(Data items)
-- ==== Sys2Proof/Machine/Dispatch.lean ====
section
/-! DEFINITION. The one dispatch from an operation of opcode_table.json to its meaning. -/

namespace Sys2Proof.Machine

def exec (i : Instr) (s : State) : Host.Outcome State Fault Refusal :=
  match i with
  | .reset => Sys2Proof.Machine.execReset s
  | .poll => Sys2Proof.Machine.execPoll s
  | .tick now rx => Sys2Proof.Machine.execTick now rx s
  | .evReserved => Sys2Proof.Machine.execEvReserved s
  | .rxbyte b now => Sys2Proof.Machine.execRxbyte b now s
  | .symAck now => Sys2Proof.Machine.execSymAck now s
  | .symStart now => Sys2Proof.Machine.execSymStart now s
  | .symIgnore b now => Sys2Proof.Machine.execSymIgnore b now s
  | .symData b now => Sys2Proof.Machine.execSymData b now s
  | .frameToolong => Sys2Proof.Machine.execFrameToolong s
  | .frameReady => Sys2Proof.Machine.execFrameReady s
  | .complete => Sys2Proof.Machine.execComplete s
  | .validate f => Sys2Proof.Machine.execValidate f s
  | .chkStart f => Sys2Proof.Machine.execChkStart f s
  | .chkLength f => Sys2Proof.Machine.execChkLength f s
  | .chkStop f => Sys2Proof.Machine.execChkStop f s
  | .chkSum f => Sys2Proof.Machine.execChkSum f s
  | .cs8 bytes => Sys2Proof.Machine.execCs8 bytes s
  | .classify payload wasInit => Sys2Proof.Machine.execClassify payload wasInit s
  | .decode payload => Sys2Proof.Machine.execDecode payload s
  | .readfield payload c => Sys2Proof.Machine.execReadfield payload c s
  | .record payload c => Sys2Proof.Machine.execRecord payload c s
  | .qclass v payload => Sys2Proof.Machine.execQclass v payload s
  | .difC0 e fff => Sys2Proof.Machine.execDifC0 e fff s
  | .difInt8 e fff c avail => Sys2Proof.Machine.execDifInt8 e fff c avail s
  | .difInt16 e fff c avail => Sys2Proof.Machine.execDifInt16 e fff c avail s
  | .difInt24 e fff c avail => Sys2Proof.Machine.execDifInt24 e fff c avail s
  | .difInt32 e fff c avail => Sys2Proof.Machine.execDifInt32 e fff c avail s
  | .difC5 e fff => Sys2Proof.Machine.execDifC5 e fff s
  | .difC6 e fff => Sys2Proof.Machine.execDifC6 e fff s
  | .difC7 e fff => Sys2Proof.Machine.execDifC7 e fff s
  | .difC8 e fff => Sys2Proof.Machine.execDifC8 e fff s
  | .difC9 e fff => Sys2Proof.Machine.execDifC9 e fff s
  | .difCA e fff => Sys2Proof.Machine.execDifCA e fff s
  | .difCB e fff => Sys2Proof.Machine.execDifCB e fff s
  | .difCC e fff => Sys2Proof.Machine.execDifCC e fff s
  | .difCD e fff => Sys2Proof.Machine.execDifCD e fff s
  | .difCE e fff => Sys2Proof.Machine.execDifCE e fff s
  | .difCF e fff => Sys2Proof.Machine.execDifCF e fff s
  | .vifEnergy e n raw => Sys2Proof.Machine.execVifEnergy e n raw s
  | .vifVolume e n raw => Sys2Proof.Machine.execVifVolume e n raw s
  | .vifPower e n raw => Sys2Proof.Machine.execVifPower e n raw s
  | .vifFlow e n raw => Sys2Proof.Machine.execVifFlow e n raw s
  | .vifTflow e n raw => Sys2Proof.Machine.execVifTflow e n raw s
  | .vifTreturn e n raw => Sys2Proof.Machine.execVifTreturn e n raw s
  | .vifTdiff e n raw => Sys2Proof.Machine.execVifTdiff e n raw s
  | .vifStatus raw => Sys2Proof.Machine.execVifStatus raw s
  | .vifOther v0 => Sys2Proof.Machine.execVifOther v0 s
  | .supervise now => Sys2Proof.Machine.execSupervise now s
  | .tmoLink now => Sys2Proof.Machine.execTmoLink now s
  | .tmoGap now => Sys2Proof.Machine.execTmoGap now s
  | .silence n => Sys2Proof.Machine.execSilence n s
  | .req1 => Sys2Proof.Machine.execReq1 s
  | .req2 => Sys2Proof.Machine.execReq2 s
  | .req3 => Sys2Proof.Machine.execReq3 s
  | .req4 => Sys2Proof.Machine.execReq4 s
  | .req5 => Sys2Proof.Machine.execReq5 s
  | .pollframe fcb => Sys2Proof.Machine.execPollframe fcb s
  | .pollbuild => Sys2Proof.Machine.execPollbuild s
  | .send now => Sys2Proof.Machine.execSend now s
  | .tx f => Sys2Proof.Machine.execTx f s
  | .raise code info mask => Sys2Proof.Machine.execRaise code info mask s

end Sys2Proof.Machine
end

▶ _REQUIRED ACTION_
Repeat the data in full. Nothing may be dropped or altered.

▶ _EXPECTED ANSWER_
-- ==== Sys2Proof/Machine/Dispatch.lean ====
section
/-! DEFINITION. The one dispatch from an operation of opcode_table.json to its meaning. -/

namespace Sys2Proof.Machine

def exec (i : Instr) (s : State) : Host.Outcome State Fault Refusal :=
  match i with
  | .reset => Sys2Proof.Machine.execReset s
  | .poll => Sys2Proof.Machine.execPoll s
  | .tick now rx => Sys2Proof.Machine.execTick now rx s
  | .evReserved => Sys2Proof.Machine.execEvReserved s
  | .rxbyte b now => Sys2Proof.Machine.execRxbyte b now s
  | .symAck now => Sys2Proof.Machine.execSymAck now s
  | .symStart now => Sys2Proof.Machine.execSymStart now s
  | .symIgnore b now => Sys2Proof.Machine.execSymIgnore b now s
  | .symData b now => Sys2Proof.Machine.execSymData b now s
  | .frameToolong => Sys2Proof.Machine.execFrameToolong s
  | .frameReady => Sys2Proof.Machine.execFrameReady s
  | .complete => Sys2Proof.Machine.execComplete s
  | .validate f => Sys2Proof.Machine.execValidate f s
  | .chkStart f => Sys2Proof.Machine.execChkStart f s
  | .chkLength f => Sys2Proof.Machine.execChkLength f s
  | .chkStop f => Sys2Proof.Machine.execChkStop f s
  | .chkSum f => Sys2Proof.Machine.execChkSum f s
  | .cs8 bytes => Sys2Proof.Machine.execCs8 bytes s
  | .classify payload wasInit => Sys2Proof.Machine.execClassify payload wasInit s
  | .decode payload => Sys2Proof.Machine.execDecode payload s
  | .readfield payload c => Sys2Proof.Machine.execReadfield payload c s
  | .record payload c => Sys2Proof.Machine.execRecord payload c s
  | .qclass v payload => Sys2Proof.Machine.execQclass v payload s
  | .difC0 e fff => Sys2Proof.Machine.execDifC0 e fff s
  | .difInt8 e fff c avail => Sys2Proof.Machine.execDifInt8 e fff c avail s
  | .difInt16 e fff c avail => Sys2Proof.Machine.execDifInt16 e fff c avail s
  | .difInt24 e fff c avail => Sys2Proof.Machine.execDifInt24 e fff c avail s
  | .difInt32 e fff c avail => Sys2Proof.Machine.execDifInt32 e fff c avail s
  | .difC5 e fff => Sys2Proof.Machine.execDifC5 e fff s
  | .difC6 e fff => Sys2Proof.Machine.execDifC6 e fff s
  | .difC7 e fff => Sys2Proof.Machine.execDifC7 e fff s
  | .difC8 e fff => Sys2Proof.Machine.execDifC8 e fff s
  | .difC9 e fff => Sys2Proof.Machine.execDifC9 e fff s
  | .difCA e fff => Sys2Proof.Machine.execDifCA e fff s
  | .difCB e fff => Sys2Proof.Machine.execDifCB e fff s
  | .difCC e fff => Sys2Proof.Machine.execDifCC e fff s
  | .difCD e fff => Sys2Proof.Machine.execDifCD e fff s
  | .difCE e fff => Sys2Proof.Machine.execDifCE e fff s
  | .difCF e fff => Sys2Proof.Machine.execDifCF e fff s
  | .vifEnergy e n raw => Sys2Proof.Machine.execVifEnergy e n raw s
  | .vifVolume e n raw => Sys2Proof.Machine.execVifVolume e n raw s
  | .vifPower e n raw => Sys2Proof.Machine.execVifPower e n raw s
  | .vifFlow e n raw => Sys2Proof.Machine.execVifFlow e n raw s
  | .vifTflow e n raw => Sys2Proof.Machine.execVifTflow e n raw s
  | .vifTreturn e n raw => Sys2Proof.Machine.execVifTreturn e n raw s
  | .vifTdiff e n raw => Sys2Proof.Machine.execVifTdiff e n raw s
  | .vifStatus raw => Sys2Proof.Machine.execVifStatus raw s
  | .vifOther v0 => Sys2Proof.Machine.execVifOther v0 s
  | .supervise now => Sys2Proof.Machine.execSupervise now s
  | .tmoLink now => Sys2Proof.Machine.execTmoLink now s
  | .tmoGap now => Sys2Proof.Machine.execTmoGap now s
  | .silence n => Sys2Proof.Machine.execSilence n s
  | .req1 => Sys2Proof.Machine.execReq1 s
  | .req2 => Sys2Proof.Machine.execReq2 s
  | .req3 => Sys2Proof.Machine.execReq3 s
  | .req4 => Sys2Proof.Machine.execReq4 s
  | .req5 => Sys2Proof.Machine.execReq5 s
  | .pollframe fcb => Sys2Proof.Machine.execPollframe fcb s
  | .pollbuild => Sys2Proof.Machine.execPollbuild s
  | .send now => Sys2Proof.Machine.execSend now s
  | .tx f => Sys2Proof.Machine.execTx f s
  | .raise code info mask => Sys2Proof.Machine.execRaise code info mask s

end Sys2Proof.Machine
end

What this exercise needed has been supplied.